[Saved data entries]
________________

-- ==== Sys2Proof/Proofs/Boundary.lean ====
section
/-!
PROOFS. What a step does at the boundary (48_system.md, section 3; 60_exceptions.md; 70_reset_and_hazards.md, section 1). The inputs
of a step are split once by RESB, the run state and what wakes a wait; where a sequence may be due, the state that it is looked for
in is the sampled one with the NMIB edge latched, of a processor that runs.
-/

namespace Sys2Proof.Machine

/-! ## The reset state (R60, R62) -/

/-- Settles O6: the fields of `State.reset`, evaluated. -/
theorem resetState : Obligations.ResetState := by
  refine ⟨⟨fun _ => ⟨rfl, rfl, rfl⟩, fun _ => ⟨rfl, rfl⟩, rfl, nofun⟩, ?_⟩
  exact ⟨rfl, rfl, rfl, rfl, rfl, rfl, rfl, rfl, rfl, rfl, rfl, rfl, rfl⟩

/-! ## Recognition (R441, R442, R470 to R472) -/

theorem nextSequence_eq_none_iff (s : State) : s.nextSequence = none ↔
    s.abortPending = none ∧ s.nmiPending = false ∧ (s.irqLine = false ∨ s.flag .i = true) := by
  constructor
  · intro h
    cases ha : s.abortPending with
    | some a => rw [nextSequence_abort ha] at h; cases h
    | none =>
      cases hn : s.nmiPending with
      | true => rw [nextSequence_nmi ha hn] at h; cases h
      | false =>
        cases hi : s.irqLine with
        | false => exact ⟨rfl, rfl, .inl rfl⟩
        | true =>
          cases hf : s.flag .i with
          | true => exact ⟨rfl, rfl, .inr rfl⟩
          | false => rw [nextSequence_irq ha hn hi hf] at h; cases h
  · rintro ⟨ha, hn, hi⟩
    exact nextSequence_none ha hn hi

theorem recognise_outside {s : State} (h : s.nextSequence = none) :
    recognise .outsideWindow s = .refuse .abortOutsideWindow := by
  unfold recognise
  rw [h]

/-- ABORTB in its window aborts the instruction. -/
theorem recognise_aborts {s : State} {abort : AbortInput} (h : s.nextSequence = none) (hquiet : abort ≠ .none)
    (hin : abort ≠ .outsideWindow) : recognise abort s = .executeAborted s := by
  unfold recognise
  rw [h]
  cases abort with
  | none => exact absurd rfl hquiet
  | outsideWindow => exact absurd rfl hin
  | atStart | inWindow => rfl

/-! ## Safe steps -/

theorem safeStep_of_settle {s t : State} (h : boundary s.input s.sampled = .settle t) : safeStep s :=
  ⟨t, step_of_settle h⟩

theorem safeStep_of_execute {s t : State} (h : boundary s.input s.sampled = .execute t) : safeStep s := by
  obtain ⟨u, hu⟩ := exec_next t.fetch t
  exact ⟨u, (step_of_execute h).trans hu⟩

theorem isSequence_iff (i : Instr) : Instr.isSequence i = true ↔ i.mnemonic ∈ [.BRK, .COP] := by
  simp [Instr.isSequence]

/-- An aborted instruction answers the state before it, with its writes done or not (R470). -/
theorem step_aborted {s t u : State} (h : boundary s.input s.sampled = .executeAborted t)
    (hi : t.fetch.mnemonic ∉ [.BRK, .COP]) (hu : exec t.fetch t = .next u) : step s = .next (t.undo u) := by
  rw [step_of_executeAborted h, hu, abortedResult, if_neg fun hseq => hi ((isSequence_iff _).mp hseq)]

theorem step_refuses_sequence {s t : State} (h : boundary s.input s.sampled = .executeAborted t)
    (hi : t.fetch.mnemonic ∈ [.BRK, .COP]) : step s = .refused .abortDuringSequence := by
  rw [step_of_executeAborted h]
  exact if_pos ((isSequence_iff _).mpr hi)

/-- With ABORTB quiet recognition never refuses. -/
theorem safeStep_of_recognise {s t : State} (h : boundary s.input s.sampled = recognise .none t) : safeStep s := by
  cases hseq : t.nextSequence with
  | none => exact safeStep_of_execute (h.trans (recognise_execute hseq))
  | some due =>
    obtain ⟨kind, bank, ret⟩ := due
    exact safeStep_of_settle (h.trans (recognise_sequence hseq))

/-! ## The wait (R426, R427) -/

/-- What wakes a waiting processor, by the state and the inputs of the step. -/
theorem wakes_iff (s : State) : (s.sampled.latchNmi s.input.nmiEdge).wakes = true ↔
    s.nmiPending = true ∨ s.input.nmiEdge = true ∨ s.input.irqLow = true ∨ s.input.rdyForcedHigh = true := by
  have h : (s.sampled.latchNmi s.input.nmiEdge).wakes =
      ((s.nmiPending || s.input.nmiEdge) || s.input.irqLow || s.input.rdyForcedHigh) := rfl
  rw [h]
  simp only [Bool.or_eq_true, or_assoc]

theorem not_wakes_iff (s : State) : (s.sampled.latchNmi s.input.nmiEdge).wakes = false ↔
    s.nmiPending = false ∧ s.input.nmiEdge = false ∧ s.input.irqLow = false ∧ s.input.rdyForcedHigh = false := by
  rw [← Bool.not_eq_true, wakes_iff]
  simp

theorem boundary_wakes {s : State} (hl : s.resetLine = false) (hresb : s.input.resb = .high) (hr : s.run = .waiting)
    (hw : (s.sampled.latchNmi s.input.nmiEdge).wakes = true) :
    boundary s.input s.sampled = recognise s.input.abort.afterWait (s.sampled.woken s.input) :=
  (boundary_waiting hresb (s := s.sampled) hl hr).trans (waitBoundary_wakes hw)

theorem boundary_waits {s : State} (hl : s.resetLine = false) (hresb : s.input.resb = .high) (hr : s.run = .waiting)
    (hw : (s.sampled.latchNmi s.input.nmiEdge).wakes = false) : boundary s.input s.sampled =
      if s.input.abort = .outsideWindow then .refuse .abortOutsideWindow
      else .settle (if s.input.abort = .none then s.sampled.latchNmi s.input.nmiEdge
        else (s.sampled.latchNmi s.input.nmiEdge).latchAbortWaiting) :=
  (boundary_waiting hresb (s := s.sampled) hl hr).trans (waitBoundary_waits hw)

/-- The state in which a running processor, or one that a wait goes on with, looks for a sequence that is due. -/
def State.awake (s : State) : State := { s.sampled.latchNmi s.input.nmiEdge with run := .running }

/-- Where that state is looked at. -/
theorem boundary_awake {s : State} (hl : s.resetLine = false) (hresb : s.input.resb = .high)
    (hrun : s.run = .running ∨ (s.run = .waiting ∧
      (s.nmiPending = true ∨ s.input.nmiEdge = true ∨ s.input.irqLow = true ∨ s.input.rdyForcedHigh = true) ∧
      s.input.abort ≠ .atStart)) : boundary s.input s.sampled = recognise s.input.abort s.awake := by
  obtain hr | ⟨hr, hw, ha⟩ := hrun
  · have hawake : s.awake = s.sampled.latchNmi s.input.nmiEdge := by
      rw [State.awake, ← hr]
      rfl
    rw [hawake]
    exact boundary_running hresb hl hr
  · have hwoken : s.sampled.woken s.input = s.awake := if_neg ha
    rw [boundary_wakes hl hresb hr ((wakes_iff s).mpr hw), hwoken, AbortInput.afterWait, if_neg ha]

/-- Whether a sequence is due there. -/
theorem awake_nextSequence_iff (s : State) : s.awake.nextSequence = none ↔
    s.abortPending = none ∧ s.nmiPending = false ∧ s.input.nmiEdge = false ∧
      (s.input.irqLow = false ∨ s.flag .i = true) := by
  have hnmi : s.awake.nmiPending = (s.nmiPending || s.input.nmiEdge) := rfl
  have habort : s.awake.abortPending = s.abortPending := rfl
  have hirq : s.awake.irqLine = s.input.irqLow := rfl
  have hi : s.awake.flag .i = s.flag .i := rfl
  rw [nextSequence_eq_none_iff, hnmi, habort, hirq, hi, Bool.or_eq_false_iff, and_assoc]

/-! ## Where a step stops -/

theorem safeStep_of_quiet {s : State}
    (h : s.input.abort = .none ∨ s.input.resb ≠ .high ∨ (s.resetLine = false ∧ s.run = .stopped)) : safeStep s := by
  cases hresb : s.input.resb with
  | low => exact safeStep_of_settle (boundary_low hresb _)
  | lowMidInstruction => exact safeStep_of_settle (boundary_lowMid hresb _)
  | high =>
    obtain ha | hne | ⟨hl, hr⟩ := h
    · cases hl : s.resetLine with
      | true =>
        refine safeStep_of_settle (t := s.sampled.resetExit) ((boundary_release hresb (s := s.sampled) hl).trans ?_)
        rw [releaseBoundary, if_pos ha]
      | false =>
        cases hr : s.run with
        | stopped => exact safeStep_of_settle (boundary_stopped hresb hl hr)
        | running => exact safeStep_of_recognise (ha ▸ boundary_awake hl hresb (.inl hr))
        | waiting =>
          cases hw : (s.sampled.latchNmi s.input.nmiEdge).wakes with
          | true =>
            have hw' := (wakes_iff s).mp hw
            exact safeStep_of_recognise (ha ▸ boundary_awake hl hresb (.inr ⟨hr, hw', by simp [ha]⟩))
          | false =>
            exact safeStep_of_settle ((boundary_waits hl hresb hr hw).trans (if_neg (by simp [ha])))
    · exact absurd hresb hne
    · exact safeStep_of_settle (boundary_stopped hresb hl hr)

/-- Settles O9: the cases of the boundary, each with its outcome. -/
theorem stepStops : Obligations.StepStops := by
  intro s
  refine ⟨safeStep_of_quiet, fun ha hresb hl => ?release, fun awake hawake ha hresb hl =>
    ⟨fun hr hw => ?waits, fun hr hw hstart => ?wakes, fun hrun => ⟨fun hdue => ?due, fun h1 h2 h3 h4 => ?none⟩⟩⟩
  case release =>
    refine step_of_refuse ((boundary_release hresb (s := s.sampled) hl).trans ?_)
    rw [releaseBoundary, if_neg ha]
  case waits =>
    have hsleeps : (s.sampled.latchNmi s.input.nmiEdge).wakes = false :=
      Bool.eq_false_iff.mpr fun hwakes => hw (hawake.mpr ((wakes_iff s).mp hwakes))
    have hb := boundary_waits hl hresb hr hsleeps
    exact ⟨fun hout => step_of_refuse (hb.trans (if_pos hout)), fun hin => safeStep_of_settle (hb.trans (if_neg hin))⟩
  case wakes =>
    have hb := boundary_wakes hl hresb hr ((wakes_iff s).mpr (hawake.mp hw))
    rw [AbortInput.afterWait, if_pos hstart] at hb
    exact safeStep_of_recognise hb
  all_goals have hb := boundary_awake hl hresb (hrun.imp_right fun h => ⟨h.1, hawake.mp h.2.1, h.2.2⟩)
  case due =>
    refine step_of_refuse (hb.trans (recognise_refuse (fun hnone => ?_) ha))
    obtain ⟨h1, h2, h3, h4⟩ := (awake_nextSequence_iff s).mp hnone
    simp_all
  case none =>
    have hnone := (awake_nextSequence_iff s).mpr ⟨h1, h2, h3, h4⟩
    refine ⟨fun hout => ?outside, fun hin hseq => ?sequence, fun hin hother => ?aborted⟩
    case outside => exact step_of_refuse (hb.trans (hout ▸ recognise_outside hnone))
    all_goals have hexec := hb.trans (recognise_aborts hnone ha hin)
    case sequence => exact step_refuses_sequence hexec hseq
    case aborted =>
      obtain ⟨u, hu⟩ := exec_next s.awake.fetch s.awake
      exact ⟨_, step_aborted hexec hother hu⟩

/-! ## An undisturbed step (R114) -/

theorem step_of_undisturbed {s : State} (h : s.undisturbed) : step s = exec s.sampled.fetch s.sampled := by
  have hb := boundary_awake h.noReset h.resbHigh (.inl h.running)
  have hawake : s.awake = s.sampled := by
    rw [State.awake, h.noNmi, State.latchNmi_false, ← h.running]
    rfl
  have hnone := (awake_nextSequence_iff s).mpr ⟨h.abortDone, h.nmiDone, h.noNmi, h.irqOff⟩
  rw [hawake] at hb hnone
  rw [h.noAbort, recognise_execute hnone] at hb
  exact step_of_execute hb

/-- Settles O8: what the four bytes decode to is what the step fetches; the rest is what a read gives. -/
theorem stepRunsDecoded : Obligations.StepRunsDecoded := by
  refine ⟨?runs, fun s kind a h => State.read_of_none (answerTo_none h), ?answered,
    fun s cells => ⟨fun a h => State.byteAt_platformShows_other h s, ?shown⟩⟩
  case runs =>
    rintro s s0 i rest hund rfl hdecode
    have hfetch := (State.decode_fetch s.sampled).symm.trans hdecode
    injection hfetch with hi
    rw [step_of_undisturbed hund, hi]
    rfl
  case answered =>
    intro s x before later hanswers hfirst
    exact State.read_of_some (hanswers ▸ answerTo_first hfirst)
  case shown =>
    rintro a v before later rfl h
    exact State.byteAt_platformShows_last before v h s

/-! ## Hardware interrupts (R441, R442) -/

/-- A sequence that is due in the awake state is taken from it, its latch cleared. -/
theorem step_takes {s t : State} {kind : InterruptKind} {bank : Byte} {ret : Word}
    (hb : boundary s.input s.sampled = recognise .none t) (hseq : t.nextSequence = some (kind, bank, ret)) :
    ∃ u, step s = .next u ∧ Entered kind bank ret (t.clearLatch kind) u :=
  ⟨_, step_of_settle (hb.trans (recognise_sequence hseq)), State.interrupt_entered kind bank ret _⟩

/-- Settles O56: with ABORTB quiet the sequence that is due is the first of the three. -/
theorem hardwareInterrupts : Obligations.HardwareInterrupts := by
  refine ⟨fun s hr hl hresb ha => ?taken, fun _ => ⟨rfl, rfl, rfl⟩, fun kind p hkind => ?images⟩
  case images =>
    simp only [List.mem_cons, List.not_mem_nil, or_false] at hkind
    obtain rfl | rfl | rfl := hkind <;> exact ⟨rfl, rfl⟩
  case taken =>
    have hb : boundary s.input s.sampled = recognise .none (s.sampled.latchNmi s.input.nmiEdge) :=
      ha ▸ boundary_running hresb (s := s.sampled) hl hr
    refine ⟨fun a hpending => ?abort, fun hnone hnmi => ?nmi, fun hnone hnmi hedge hirq hi => ?irq⟩
    case abort => exact step_takes (t := s.sampled.latchNmi s.input.nmiEdge) hb (nextSequence_abort hpending)
    case nmi =>
      have hlatched : (s.sampled.latchNmi s.input.nmiEdge).nmiPending = true := by
        rw [← Bool.or_eq_true] at hnmi
        exact hnmi
      exact step_takes (t := s.sampled.latchNmi s.input.nmiEdge) hb (nextSequence_nmi hnone hlatched)
    case irq =>
      rw [hedge, State.latchNmi_false] at hb
      exact step_takes hb (nextSequence_irq hnone hnmi hirq hi)

/-! ## Waiting (R426, R427) -/

/-- The base state of a wait that ends, ABORTB quiet or pulsed in the wait. -/
theorem woken_eq {s : State} (ha : s.input.abort = .none ∨ s.input.abort = .atStart) :
    s.sampled.woken s.input = { s.sampled with
      run := .running
      nmiPending := s.nmiPending || s.input.nmiEdge
      abortPending := if s.input.abort = .none then s.abortPending
        else some (s.abortPending.getD (bankAddr s.pbr (s.pc - 1))) } := by
  unfold State.woken
  obtain ha | ha := ha <;> rw [ha] <;> rfl

/-- Settles O57: the wait goes on or ends, and with ABORTB quiet or pulsed in the wait what follows is recognition. -/
theorem waiting : Obligations.Waiting := by
  rintro s base hr hl hresb rfl
  refine ⟨fun hnmi hirq hrdy hin => ?waits, fun hwakes ha => ?wakes⟩
  case waits =>
    obtain ⟨hpending, hedge⟩ := Bool.or_eq_false_iff.mp hnmi
    have hb := boundary_waits hl hresb hr ((not_wakes_iff s).mpr ⟨hpending, hedge, hirq, hrdy⟩)
    rw [if_neg hin] at hb
    refine ⟨(step_of_settle hb).trans (congrArg Host.Outcome.next ?state), ?pin⟩
    case state =>
      rw [State.latchAbortWaiting]
      split <;> rw [← hr] <;> rfl
    case pin =>
      have hirqLine : s.input.irqLow = false := hirq
      have hpin : pinRdyPulledLow { s.sampled with
          run := .waiting
          nmiPending := s.nmiPending || s.input.nmiEdge
          abortPending := if s.input.abort = .none then s.abortPending
            else some (s.abortPending.getD (bankAddr s.pbr (s.pc - 1))) } =
          (if s.input.abort = .none then s.abortPending
            else some (s.abortPending.getD (bankAddr s.pbr (s.pc - 1)))).isNone := by
        simp [pinRdyPulledLow, hl, hpending, hedge, hirqLine]
      rw [hpin]
      split <;> simp_all
  case wakes =>
    have hw : (s.sampled.latchNmi s.input.nmiEdge).wakes = true := by
      rw [wakes_iff, ← or_assoc]
      exact hwakes.imp_left (Bool.or_eq_true _ _).mp
    have hafter : s.input.abort.afterWait = .none := by
      obtain ha | ha := ha <;> rw [ha] <;> rfl
    have hb := boundary_wakes hl hresb hr hw
    rw [hafter, woken_eq ha] at hb
    refine ⟨fun a hpending => ?abort, fun hnone hnmi => ?nmi, fun hnone hnmi hirq hi => ?irq,
      fun hnone hnmi hirq => ?execute⟩
    case abort => exact step_takes hb (nextSequence_abort hpending)
    case nmi => exact step_takes hb (nextSequence_nmi hnone hnmi)
    case irq => exact step_takes hb (nextSequence_irq hnone hnmi hirq hi)
    case execute => exact step_of_execute (hb.trans (recognise_execute (nextSequence_none hnone hnmi hirq)))

end Sys2Proof.Machine
end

________________

Directions: Your answer should consist only of the lines above between the line holding "have hb := boundary_awake h.noReset" and the line holding "intro s x before later hanswers hfirst", inclusive, each transcribed exactly.

Reply to the task:
  have hb := boundary_awake h.noReset h.resbHigh (.inl h.running)
  have hawake : s.awake = s.sampled := by
    rw [State.awake, h.noNmi, State.latchNmi_false, ← h.running]
    rfl
  have hnone := (awake_nextSequence_iff s).mpr ⟨h.abortDone, h.nmiDone, h.noNmi, h.irqOff⟩
  rw [hawake] at hb hnone
  rw [h.noAbort, recognise_execute hnone] at hb
  exact step_of_execute hb

/-- Settles O8: what the four bytes decode to is what the step fetches; the rest is what a read gives. -/
theorem stepRunsDecoded : Obligations.StepRunsDecoded := by
  refine ⟨?runs, fun s kind a h => State.read_of_none (answerTo_none h), ?answered,
    fun s cells => ⟨fun a h => State.byteAt_platformShows_other h s, ?shown⟩⟩
  case runs =>
    rintro s s0 i rest hund rfl hdecode
    have hfetch := (State.decode_fetch s.sampled).symm.trans hdecode
    injection hfetch with hi
    rw [step_of_undisturbed hund, hi]
    rfl
  case answered =>
    intro s x before later hanswers hfirst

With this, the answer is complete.